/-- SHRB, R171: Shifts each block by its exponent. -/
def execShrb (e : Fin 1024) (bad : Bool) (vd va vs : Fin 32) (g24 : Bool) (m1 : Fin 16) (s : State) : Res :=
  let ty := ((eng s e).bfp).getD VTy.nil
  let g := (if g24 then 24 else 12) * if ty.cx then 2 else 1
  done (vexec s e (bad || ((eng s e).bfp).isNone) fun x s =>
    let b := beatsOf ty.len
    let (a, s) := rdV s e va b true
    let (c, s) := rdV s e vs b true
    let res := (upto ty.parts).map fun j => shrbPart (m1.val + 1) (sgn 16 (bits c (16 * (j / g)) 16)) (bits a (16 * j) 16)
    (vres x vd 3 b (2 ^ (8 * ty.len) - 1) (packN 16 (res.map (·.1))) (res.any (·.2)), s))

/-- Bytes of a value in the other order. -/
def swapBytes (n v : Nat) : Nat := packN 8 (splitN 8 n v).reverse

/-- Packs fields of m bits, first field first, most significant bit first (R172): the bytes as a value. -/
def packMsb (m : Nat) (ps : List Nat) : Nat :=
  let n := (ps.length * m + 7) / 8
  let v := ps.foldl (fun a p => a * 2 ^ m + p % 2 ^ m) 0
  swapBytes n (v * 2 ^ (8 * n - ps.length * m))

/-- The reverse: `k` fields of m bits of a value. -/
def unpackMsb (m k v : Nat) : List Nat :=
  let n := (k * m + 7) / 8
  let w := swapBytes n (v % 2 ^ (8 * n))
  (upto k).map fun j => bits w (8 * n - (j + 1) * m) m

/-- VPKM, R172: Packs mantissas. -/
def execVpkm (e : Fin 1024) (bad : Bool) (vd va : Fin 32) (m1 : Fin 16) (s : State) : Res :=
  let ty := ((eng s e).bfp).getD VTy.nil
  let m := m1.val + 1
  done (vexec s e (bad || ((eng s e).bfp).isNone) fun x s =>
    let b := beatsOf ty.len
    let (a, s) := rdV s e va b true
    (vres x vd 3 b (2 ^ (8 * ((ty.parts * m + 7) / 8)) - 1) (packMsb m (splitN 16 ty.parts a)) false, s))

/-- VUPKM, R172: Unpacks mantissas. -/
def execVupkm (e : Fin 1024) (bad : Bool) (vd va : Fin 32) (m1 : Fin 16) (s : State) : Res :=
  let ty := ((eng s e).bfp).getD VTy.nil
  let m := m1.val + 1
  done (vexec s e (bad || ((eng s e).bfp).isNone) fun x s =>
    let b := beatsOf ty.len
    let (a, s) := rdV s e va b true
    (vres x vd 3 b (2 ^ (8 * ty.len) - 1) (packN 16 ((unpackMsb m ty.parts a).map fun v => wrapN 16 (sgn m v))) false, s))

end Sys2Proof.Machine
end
# # # #
Assigned task = Work out how many lines of the records contain "bits", and reply with the number alone.

Response = 4